Hugo von Seeliger (23 September 1849 – 2 December 1924), also known as Hugo Hans Ritter von Seeliger, was a German astronomer, often considered the most important astronomer of his day.

Biography

He was born in Biala, completed high school in Teschen in 1867, and studied at the Universities of Heidelberg and Leipzig. He earned a doctorate in astronomy in 1872 from the latter, studying under Carl Christian Bruhns. He was on the staff of the University of Bonn Observatory until 1877, as an assistant to Friedrich Wilhelm Argelander. In 1874, he directed the German expedition to the Auckland Islands to observe the transit of Venus. In 1881, he became the Director of the Gotha Observatory, and in 1882 became a Professor of Astronomy and Director of the Observatory at the University of Munich, which post he held until his death. His students included Hans Kienle, Ernst Anding, Julius Bauschinger, Paul ten Bruggencate, Gustav Herglotz, Richard Schorr, and especially Karl Schwarzschild, who earned a doctorate under him in 1898, and acknowledged Seeliger's influence in speeches throughout his career.

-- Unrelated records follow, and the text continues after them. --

-- ==== Sys2Proof/Laws/KeepsVm.lean ====
section
/-! SUPPORT. What the definitions of Machine/Vm.lean leave of the queue and the memories. -/

namespace Sys2Proof.Machine

set_option linter.unusedTactic false

@[simp] theorem State.takeBudget_keeps (s : State) (n : Nat) (x : Rat) :
    (State.takeBudget s n x).pending = s.pending ∧ (State.takeBudget s n x).mem = s.mem ∧
      (State.takeBudget s n x).holes = s.holes := by
  simp [State.takeBudget]

@[simp] theorem State.blkEnvelope_keeps (s : State) (n : Nat) :
    (State.blkEnvelope s n).pending = s.pending ∧ (State.blkEnvelope s n).mem = s.mem ∧
      (State.blkEnvelope s n).holes = s.holes := by
  simp [State.blkEnvelope]

@[simp] theorem State.blkGovernor_keeps (s : State) (n : Nat) :
    (State.blkGovernor s n).pending = s.pending ∧ (State.blkGovernor s n).mem = s.mem ∧
      (State.blkGovernor s n).holes = s.holes := by
  simp [State.blkGovernor]

@[simp] theorem State.markEmf_keeps (s : State) (n : Nat) (clamped : Bool) :
    (State.markEmf s n clamped).pending = s.pending ∧ (State.markEmf s n clamped).mem = s.mem ∧
      (State.markEmf s n clamped).holes = s.holes := by
  simp [State.markEmf]

@[simp] theorem State.rampStep_keeps (s : State) (n : Nat) (target : Rat) (tRamp : Rat) :
    (State.rampStep s n target tRamp).pending = s.pending ∧ (State.rampStep s n target tRamp).mem = s.mem ∧
      (State.rampStep s n target tRamp).holes = s.holes := by
  simp [State.rampStep]

@[simp] theorem State.exciteStep_keeps (s : State) (n : Nat) :
    (State.exciteStep s n).pending = s.pending ∧ (State.exciteStep s n).mem = s.mem ∧
      (State.exciteStep s n).holes = s.holes := by
  simp [State.exciteStep]

@[simp] theorem State.matchStep_keeps (s : State) (n : Nat) :
    (State.matchStep s n).pending = s.pending ∧ (State.matchStep s n).mem = s.mem ∧
      (State.matchStep s n).holes = s.holes := by
  simp [State.matchStep]

@[simp] theorem State.blkExcitation_keeps (s : State) (n : Nat) :
    (State.blkExcitation s n).pending = s.pending ∧ (State.blkExcitation s n).mem = s.mem ∧
      (State.blkExcitation s n).holes = s.holes := by
  simp only [State.blkExcitation]
  repeat' (first | (simp; done) | split)

@[simp] theorem State.blkDamping_keeps (s : State) (n : Nat) :
    (State.blkDamping s n).pending = s.pending ∧ (State.blkDamping s n).mem = s.mem ∧
      (State.blkDamping s n).holes = s.holes := by
  simp [State.blkDamping]

@[simp] theorem State.blkPower_keeps (s : State) (n : Nat) :
    (State.blkPower s n).pending = s.pending ∧ (State.blkPower s n).mem = s.mem ∧
      (State.blkPower s n).holes = s.holes := by
  simp [State.blkPower]

@[simp] theorem State.blkSpeed_keeps (s : State) (n : Nat) :
    (State.blkSpeed s n).pending = s.pending ∧ (State.blkSpeed s n).mem = s.mem ∧
      (State.blkSpeed s n).holes = s.holes := by
  simp [State.blkSpeed]

@[simp] theorem State.blkAngle_keeps (s : State) (n : Nat) :
    (State.blkAngle s n).pending = s.pending ∧ (State.blkAngle s n).mem = s.mem ∧
      (State.blkAngle s n).holes = s.holes := by
  simp [State.blkAngle]

@[simp] theorem State.blkAbcDq_keeps (s : State) (n : Nat) (v : Abc) (i : Abc) (vdc : Rat) :
    (State.blkAbcDq s n v i vdc).pending = s.pending ∧ (State.blkAbcDq s n v i vdc).mem = s.mem ∧
      (State.blkAbcDq s n v i vdc).holes = s.holes := by
  simp [State.blkAbcDq]

@[simp] theorem State.blkCeiling_keeps (s : State) (n : Nat) :
    (State.blkCeiling s n).pending = s.pending ∧ (State.blkCeiling s n).mem = s.mem ∧
      (State.blkCeiling s n).holes = s.holes := by
  simp [State.blkCeiling]

@[simp] theorem State.countLimTime_keeps (s : State) (n : Nat) :
    (State.countLimTime s n).pending = s.pending ∧ (State.countLimTime s n).mem = s.mem ∧
      (State.countLimTime s n).holes = s.holes := by
  simp [State.countLimTime]

@[simp] theorem State.blkCurLimit_keeps (s0 : State) (n : Nat) :
    (State.blkCurLimit s0 n).pending = s0.pending ∧ (State.blkCurLimit s0 n).mem = s0.mem ∧
      (State.blkCurLimit s0 n).holes = s0.holes := by
  simp [State.blkCurLimit]

@[simp] theorem State.blkVirtImp_keeps (s : State) (n : Nat) :
    (State.blkVirtImp s n).pending = s.pending ∧ (State.blkVirtImp s n).mem = s.mem ∧
      (State.blkVirtImp s n).holes = s.holes := by
  simp [State.blkVirtImp]

@[simp] theorem State.blkHarmonic_keeps (s : State) (n : Nat) (ch : Nat) :
    (State.blkHarmonic s n ch).pending = s.pending ∧ (State.blkHarmonic s n ch).mem = s.mem ∧
      (State.blkHarmonic s n ch).holes = s.holes := by
  simp [State.blkHarmonic]

@[simp] theorem State.setLoc_keeps (s : State) (n : Nat) (k : Nat) (j : Nat) (x : Rat) :
    (State.setLoc s n k j x).pending = s.pending ∧ (State.setLoc s n k j x).mem = s.mem ∧
      (State.setLoc s n k j x).holes = s.holes := by
  simp [State.setLoc]

@[simp] theorem State.setLoc2_keeps (s : State) (n : Nat) (k : Nat) (j : Nat) (v : Vec2) :
    (State.setLoc2 s n k j v).pending = s.pending ∧ (State.setLoc2 s n k j v).mem = s.mem ∧
      (State.setLoc2 s n k j v).holes = s.holes := by
  simp [State.setLoc2]

@[simp] theorem State.runPiPair_keeps (s : State) (n : Nat) (k : Nat) (j : Nat) (e : Vec2) (ff : Vec2) (dt : Rat)
    (lo : Rat) (hi : Rat) (hold : Bool) :
    (State.runPiPair s n k j e ff dt lo hi hold).2.pending = s.pending ∧
      (State.runPiPair s n k j e ff dt lo hi hold).2.mem = s.mem ∧
      (State.runPiPair s n k j e ff dt lo hi hold).2.holes = s.holes := by
  simp [State.runPiPair]

@[simp] theorem State.markClamp_keeps (s : State) (n : Nat) (acts : Bool) :
    (State.markClamp s n acts).pending = s.pending ∧ (State.markClamp s n acts).mem = s.mem ∧
      (State.markClamp s n acts).holes = s.holes := by
  simp [State.markClamp]

@[simp] theorem State.refClamp_keeps (s : State) (n : Nat) :
    (State.refClamp s n).pending = s.pending ∧ (State.refClamp s n).mem = s.mem ∧
      (State.refClamp s n).holes = s.holes := by
  simp [State.refClamp]

@[simp] theorem State.blkVoltageLoop_keeps (s : State) (n : Nat) (k : Nat) (j : Nat) (dt : Rat) (lo : Rat) (hi : Rat) :
    (State.blkVoltageLoop s n k j dt lo hi).pending = s.pending ∧ (State.blkVoltageLoop s n k j dt lo hi).mem = s.mem ∧
      (State.blkVoltageLoop s n k j dt lo hi).holes = s.holes := by
  simp [State.blkVoltageLoop]

@[simp] theorem State.shadowPwm_keeps (s : State) (n : Nat) (a : Nat) (w : Word) :
    (State.shadowPwm s n a w).pending = s.pending ∧ (State.shadowPwm s n a w).mem = s.mem ∧
      (State.shadowPwm s n a w).holes = s.holes := by
  simp [State.shadowPwm]

@[simp] theorem State.armUpdate_keeps (s : State) (n : Nat) :
    (State.armUpdate s n).pending = s.pending ∧ (State.armUpdate s n).mem = s.mem ∧
      (State.armUpdate s n).holes = s.holes := by
  simp [State.armUpdate]

@[simp] theorem State.markOvermod_keeps (s : State) (n : Nat) (acts : Bool) :
    (State.markOvermod s n acts).pending = s.pending ∧ (State.markOvermod s n acts).mem = s.mem ∧
      (State.markOvermod s n acts).holes = s.holes := by
  simp [State.markOvermod]

@[simp] theorem State.writeCompares_keeps (s : State) (n : Nat) (l : List (Nat × Rat)) :
    (State.writeCompares s n l).pending = s.pending ∧ (State.writeCompares s n l).mem = s.mem ∧
      (State.writeCompares s n l).holes = s.holes := by
  simp [State.writeCompares]

@[simp] theorem State.blkModulate_keeps (s : State) (n : Nat) (v : Vec2) (hbs : List Nat) :
    (State.blkModulate s n v hbs).pending = s.pending ∧ (State.blkModulate s n v hbs).mem = s.mem ∧
      (State.blkModulate s n v hbs).holes = s.holes := by
  simp [State.blkModulate]

@[simp] theorem State.blkSyncAngle_keeps (s : State) (n : Nat) (vbus : Abc) :
    (State.blkSyncAngle s n vbus).pending = s.pending ∧ (State.blkSyncAngle s n vbus).mem = s.mem ∧
      (State.blkSyncAngle s n vbus).holes = s.holes := by
  simp [State.blkSyncAngle]

@[simp] theorem State.setVar_keeps (s : State) (n : Nat) (i : Nat) (x : Rat) :
    (State.setVar s n i x).pending = s.pending ∧ (State.setVar s n i x).mem = s.mem ∧
      (State.setVar s n i x).holes = s.holes := by
  simp [State.setVar]

@[simp] theorem State.putVar_keeps (s : State) (n : Nat) (k : Nat) (x : Rat) (x4 : Var) :
    (State.putVar s n k x x4).pending = s.pending ∧ (State.putVar s n k x x4).mem = s.mem ∧
      (State.putVar s n k x x4).holes = s.holes := by
  simp only [State.putVar]
  repeat' (first | (simp; done) | split)

@[simp] theorem State.put2_keeps (s : State) (n : Nat) (k : Nat) (x : Vec2) (v : Var2) :
    (State.put2 s n k x v).pending = s.pending ∧ (State.put2 s n k x v).mem = s.mem ∧
      (State.put2 s n k x v).holes = s.holes := by
  simp [State.put2]

@[simp] theorem State.put3_keeps (s : State) (n : Nat) (k : Nat) (x : Abc) (v : Var3) :
    (State.put3 s n k x v).pending = s.pending ∧ (State.put3 s n k x v).mem = s.mem ∧
      (State.put3 s n k x v).holes = s.holes := by
  simp [State.put3]

@[simp] theorem State.scaleInputs_keeps (s : State) (n : Nat) (k : Nat) (l : List InScale) :
    (State.scaleInputs s n k l).pending = s.pending ∧ (State.scaleInputs s n k l).mem = s.mem ∧
      (State.scaleInputs s n k l).holes = s.holes := by
  simp [State.scaleInputs]

@[simp] theorem State.runBlock_keeps (s : State) (n : Nat) (k : Nat) (dt : Rat) (j : Nat) (hold : Bool) (x6 : Block) :
    (State.runBlock s n k dt j hold x6).pending = s.pending ∧ (State.runBlock s n k dt j hold x6).mem = s.mem ∧
      (State.runBlock s n k dt j hold x6).holes = s.holes := by
  simp only [State.runBlock]
  repeat' (first | (simp; done) | split)

@[simp] theorem State.runBlocks_keeps (s : State) (n k : Nat) (dt : Rat) (held : List Var) (j : Nat) (l : List Block) :
    (s.runBlocks n k dt held j l).1.pending = s.pending ∧ (s.runBlocks n k dt held j l).1.mem = s.mem ∧
      (s.runBlocks n k dt held j l).1.holes = s.holes := by
  induction l generalizing s j with
  | nil => exact ⟨rfl, rfl, rfl⟩
  | cons b t ih =>
    rw [State.runBlocks]
    obtain ⟨h1, h2, h3⟩ := ih (if s.blockActs n b then s.runBlock n k dt j (heldBy held b) b else s) (j + blockLocals b)
    simp only [h1, h2, h3]
    split <;> simp


@[simp] theorem State.runLoop_keeps (s : State) (n k : Nat) (dt : Rat) (l : List Block) :
    (s.runLoop n k dt l).pending = s.pending ∧
    (s.runLoop n k dt l).mem = s.mem ∧ (s.runLoop n k dt l).holes = s.holes := by
  unfold State.runLoop
  dsimp only
  cases (s.runBlocks n k dt [] 0 l).2 <;> simp


end Sys2Proof.Machine
end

Seeliger was elected an Associate of the Royal Astronomical Society in 1892, and President of the Astronomische Gesellschaft from 1897 to 1921. He received numerous honours and medals, including knighthood (Ritter), between 1896 and 1917.

His contributions to astronomy include an explanation of the anomalous motion of the perihelion of Mercury (later one of the main tests of general relativity), a theory of nova coming from the collision of a star with a cloud of gas, and his confirmation of James Clerk Maxwell's theories of the composition of the rings of Saturn by studying variations in their albedo. He is also the discoverer of an apparent paradox in Newton's gravitational law, known as Seeliger's Paradox. However his main interest was in the stellar statistics of the Bonner Durchmusterung and Bonn section of the Astronomische Gesellschaft star catalogues, and in the conclusions these led about the structure of the universe. Seeliger's views on the dimensions of our galaxy were consistent with Jacobus Kapteyn's later studies.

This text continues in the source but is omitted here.